◆ **Try it**
Every line from the one with "unfold reading" through the end of the material should be written out character for character. Lines before it are excluded.

◆ **Record excerpts**
-- ==== Sys2Proof/Laws/FootLink.lean ====
section
/-!
SUPPORT. Footprints of the operations of Machine/Link.lean.
-/
namespace Sys2Proof.Laws
open Sys2Proof Sys2Proof.Machine
set_option Elab.async false

theorem countDrop_foot {W : List Area} {r s : State} (hW : [.fab] ⊆ W) (p : Nat) (h : Foot W r s) :
    Foot W r (countDrop p s) := by
  unfold countDrop
  repeat' first
    | with_reducible assumption
    | intro _
    | with_reducible apply modPort_foot (hW := (less hW))

theorem sendFlit_foot {W : List Area} {r s : State} (hW : [.fab, .ports] ⊆ W) (p : Nat) (data : Bool) (nak : Bool) (units : List (List Byte)) (start : Nat) (h : Foot W r s) :
    Foot W r (sendFlit p data nak units start s) := by
  unfold sendFlit
  repeat' first
    | with_reducible assumption
    | intro _
    | with_reducible apply emit_foot (hW := (less hW))
    | with_reducible apply modPort_foot (hW := (less hW))

theorem giveBack_foot {W : List Area} {r s : State} (hW : [.fab, .ports] ⊆ W) (p : Nat) (v : Nat) (n : Nat) (h : Foot W r s) :
    Foot W r (giveBack p v n s) := by
  unfold giveBack
  repeat' first
    | with_reducible assumption
    | intro _
    | with_reducible apply modPort_foot (hW := (less hW))
    | with_reducible apply sendFlit_foot (hW := (less hW))
    | with_reducible apply Foot.ite

theorem freeSource_foot {W : List Area} {r s : State} (hW : [.fab, .ports] ⊆ W) (w : Waiting) (h : Foot W r s) :
    Foot W r (freeSource w s) := by
  unfold freeSource
  repeat' first
    | with_reducible assumption
    | intro _
    | with_reducible apply giveBack_foot (hW := (less hW))
    | with_reducible apply Foot.ite
    | split

theorem modPeer_foot {W : List Area} {r s : State} (hW : [.fab] ⊆ W) (k : Nat) (f : Peer → Peer) (h : Foot W r s) :
    Foot W r (modPeer k f s) := by
  unfold modPeer
  repeat' first
    | with_reducible assumption
    | intro _
    | with_reducible apply Foot.ite
    | exact Or.inl (hW (by decide))
    | with_reducible exact Or.inr rfl
    | with_reducible exact id
    | with_reducible exact Nat.le_refl _
    | (simp only [Foot.lit_eq]; with_reducible apply Foot.litL rfl)

theorem sendFrame_foot {W : List Area} {r s : State} (hW : [.fab, .ports] ⊆ W) (p : Nat) (k : Nat) (psn : Nat) (ackOnly : Bool) (nak : Bool) (pkts : List Packet) (h : Foot W r s) :
    Foot W r (sendFrame p k psn ackOnly nak pkts s) := by
  unfold sendFrame
  repeat' first
    | with_reducible assumption
    | intro _
    | with_reducible apply modPeer_foot (hW := (less hW))
    | with_reducible apply modPort_foot (hW := (less hW))
    | with_reducible apply emit_foot (hW := (less hW))

theorem peerSend_foot {W : List Area} {r s : State} (hW : [.fab, .ports] ⊆ W) (p : Nat) (k : Nat) (q : Packet) (h : Foot W r s) :
    Foot W r (peerSend p k q s) := by
  unfold peerSend
  repeat' first
    | with_reducible assumption
    | intro _
    | with_reducible apply modPeer_foot (hW := (less hW))
    | with_reducible apply sendFrame_foot (hW := (less hW))

theorem sendPacket_foot {W : List Area} {r s : State} (hW : [.fab, .ports] ⊆ W) (p : Nat) (k : Packet) (h : Foot W r s) :
    Foot W r (sendPacket p k s) := by
  unfold sendPacket
  repeat' first
    | with_reducible assumption
    | intro _
    | with_reducible apply modPort_foot (hW := (less hW))
    | with_reducible apply each_foot
    | with_reducible apply sendFlit_foot (hW := (less hW))

theorem sendWaiting_foot {W : List Area} {r s : State} (hW : [.fab, .ports] ⊆ W) (p : Nat) (w : Waiting) (h : Foot W r s) :
    Foot W r (sendWaiting p w s) := by
  unfold sendWaiting
  repeat' first
    | with_reducible assumption
    | intro _
    | with_reducible apply modPort_foot (hW := (less hW))
    | with_reducible apply freeSource_foot (hW := (less hW))
    | with_reducible apply sendPacket_foot (hW := (less hW))
    | with_reducible apply peerSend_foot (hW := (less hW))
    | with_reducible apply Foot.ite

theorem pumpN_foot {W : List Area} {r s : State} (hW : [.fab, .ports] ⊆ W) (n : Nat) (p : Nat) (h : Foot W r s) :
    Foot W r (pumpN n p s) := by
  induction n generalizing p s with
  | zero =>
    unfold pumpN
    repeat' first
      | with_reducible assumption
  | succ _ ih =>
    unfold pumpN
    repeat' first
      | with_reducible assumption
      | intro _
      | with_reducible apply ih
      | with_reducible apply sendWaiting_foot (hW := (less hW))
      | with_reducible apply Foot.ite
      | split

theorem pump_foot {W : List Area} {r s : State} (hW : [.fab, .ports] ⊆ W) (p : Nat) (h : Foot W r s) :
    Foot W r (pump p s) := by
  unfold pump
  repeat' first
    | with_reducible assumption
    | intro _
    | with_reducible apply pumpN_foot (hW := (less hW))

theorem putOn_foot {W : List Area} {r s : State} (hW : [.fab, .ports] ⊆ W) (p : Nat) (w : Waiting) (h : Foot W r s) :
    Foot W r (putOn p w s) := by
  unfold putOn
  repeat' first
    | with_reducible assumption
    | intro _
    | with_reducible apply pump_foot (hW := (less hW))
    | with_reducible apply modPort_foot (hW := (less hW))

theorem sendOn_foot {W : List Area} {r s : State} (hW : [.fab, .ports] ⊆ W) (p : Nat) (k : Packet) (h : Foot W r s) :
    Foot W r (sendOn p k s) := by
  unfold sendOn
  repeat' first
    | with_reducible assumption
    | intro _
    | with_reducible apply putOn_foot (hW := (less hW))

theorem respond_foot {W : List Area} {r s : State} (hW : [.fab, .ports] ⊆ W) (q : Packet) (opc : Nat) (status : Nat) (lost : Bool) (pmask : Nat) (operand : Nat) (data : List Byte) (h : Foot W r s) :
    Foot W r (respond q opc status lost pmask operand data s) := by
  unfold respond
  repeat' first
    | with_reducible assumption
    | intro _
    | with_reducible apply sendOn_foot (hW := (less hW))
    | with_reducible apply Foot.ite

theorem sendAll_foot {W : List Area} {r s : State} (hW : [.fab, .ports] ⊆ W) (dst : Nat) (ch : Nat) (opc : Nat) (parts : List ReqPart) (len : Nat) (use : ReqUse) (seq : Nat) (c : Nat) (h : Foot W r s) :
    Foot W r (sendAll dst ch opc parts len use seq c s) := by
  unfold sendAll
  repeat' first
    | with_reducible assumption
    | intro _
    | with_reducible apply each_foot
    | with_reducible apply putOn_foot (hW := (less hW))
    | with_reducible apply Foot.ite
    | exact Or.inl (hW (by decide))
    | with_reducible exact Or.inr rfl
    | with_reducible exact id
    | with_reducible exact Nat.le_refl _
    | (simp only [Foot.lit_eq]; with_reducible apply Foot.litL rfl)

theorem sendReq_foot {W : List Area} {r s : State} (hW : [.fab, .ports] ⊆ W) (dst : Nat) (ch : Nat) (opc : Nat) (arg : Nat) (operand : Nat) (pmask : Nat) (len : Nat) (data : List Byte) (use : ReqUse) (seq : Nat) (c : Nat) (h : Foot W r s) :
    Foot W r (sendReq dst ch opc arg operand pmask len data use seq c s) := by
  unfold sendReq
  repeat' first
    | with_reducible assumption
    | intro _
    | with_reducible apply sendAll_foot (hW := (less hW))

theorem writeOut_foot {W : List Area} {r s : State} (hW : [.cells, .mem, .rg, .fab, .fe, .ic, .err, .csb, .ports, .freeCtr] ⊆ W) (owner : RunOwner) (c : Nat) (va : Nat) (data : List Byte) (bad : Bool) (use : ReqUse) (seq : Nat) (h : Foot W r s) :
    Foot W r (writeOut owner c va data bad use seq s) := by
  unfold writeOut
  repeat' first
    | with_reducible assumption
    | intro _
    | with_reducible apply each_foot
    | with_reducible apply writeMem_foot (hW := (less hW))
    | with_reducible apply accessC_foot (hW := (less hW))
    | with_reducible apply xlFill_foot (hW := (less hW))
    | with_reducible apply hostWriteC_foot (hW := (less hW))
    | with_reducible apply sendReq_foot (hW := (less hW))
    | with_reducible apply Foot.ite
    | split

theorem writeCtl_foot {W : List Area} {r s : State} (hW : [.cells, .mem, .rg, .fab, .fe, .ic, .err, .csb, .ports, .freeCtr] ⊆ W) (owner : RunOwner) (c : Nat) (va : Nat) (data : List Byte) (h : Foot W r s) :
    Foot W r (writeCtl owner c va data s) := by
  unfold writeCtl
  repeat' first
    | with_reducible assumption
    | intro _
    | with_reducible apply writeOut_foot (hW := (less hW))

theorem writeMirror_foot {W : List Area} {r s : State} (hW : [.cells, .mem, .rg, .fab, .fe, .ic, .err, .csb, .ports, .freeCtr] ⊆ W) (c : Nat) (va : Nat) (data : List Byte) (h : Foot W r s) :
    Foot W r (writeMirror c va data s) := by
  unfold writeMirror
  repeat' first
    | with_reducible assumption
    | intro _
    | with_reducible apply writeCtl_foot (hW := (less hW))
    | with_reducible apply hostWriteV_foot (hW := (less hW))
    | with_reducible apply Foot.ite
    | split

theorem askReads_foot {W : List Area} {r s : State} (hW : [.fab, .ports] ⊆ W) (key : Nat) (ch : Nat) (seq : Nat) (c : Nat) (l : List (Nat × Nat)) (h : Foot W r s) :
    Foot W r (askReads key ch seq c l s) := by
  unfold askReads
  repeat' first
    | with_reducible assumption
    | intro _
    | with_reducible apply each_foot
    | with_reducible apply sendReq_foot (hW := (less hW))
    | with_reducible apply Foot.ite
    | exact Or.inl (hW (by decide))
    | with_reducible exact Or.inr rfl
    | with_reducible exact id
    | with_reducible exact Nat.le_refl _
    | (simp only [Foot.lit_eq]; with_reducible apply Foot.litL rfl)

theorem endReading_foot {W : List Area} {r s : State} (hW : [.fab] ⊆ W) (key : Nat) (h : Foot W r s) :
    Foot W r (endReading key s) := by
  unfold endReading
  repeat' first
    | with_reducible assumption
    | intro _
    | with_reducible apply Foot.ite
    | exact Or.inl (hW (by decide))
    | with_reducible exact Or.inr rfl
    | with_reducible exact id
    | with_reducible exact Nat.le_refl _
    | (simp only [Foot.lit_eq]; with_reducible apply Foot.litL rfl)

theorem reading_foot {W : List Area} {r s : State} (hW : [.fab, .ports] ⊆ W) (key : Nat) (o : RunOwner) (ch : Nat) (seq : Nat) (c : Nat) (va : Nat) (n : Nat) (f : State → State) (h_f : ∀ s', Foot W r s' → Foot W r (f s')) (h : Foot W r s) :
    Foot W r (reading key o ch seq c va n f s) := by
  unfold reading
  repeat' first
    | with_reducible assumption
    | intro _
    | with_reducible apply endReading_foot (hW := (less hW))
    | with_reducible apply askReads_foot (hW := (less hW))
    | apply h_f
    | with_reducible apply Foot.ite

end Sys2Proof.Laws
end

◆ **Expected answer**
  unfold reading
  repeat' first
    | with_reducible assumption
    | intro _
    | with_reducible apply endReading_foot (hW := (less hW))
    | with_reducible apply askReads_foot (hW := (less hW))
    | apply h_f
    | with_reducible apply Foot.ite

end Sys2Proof.Laws
end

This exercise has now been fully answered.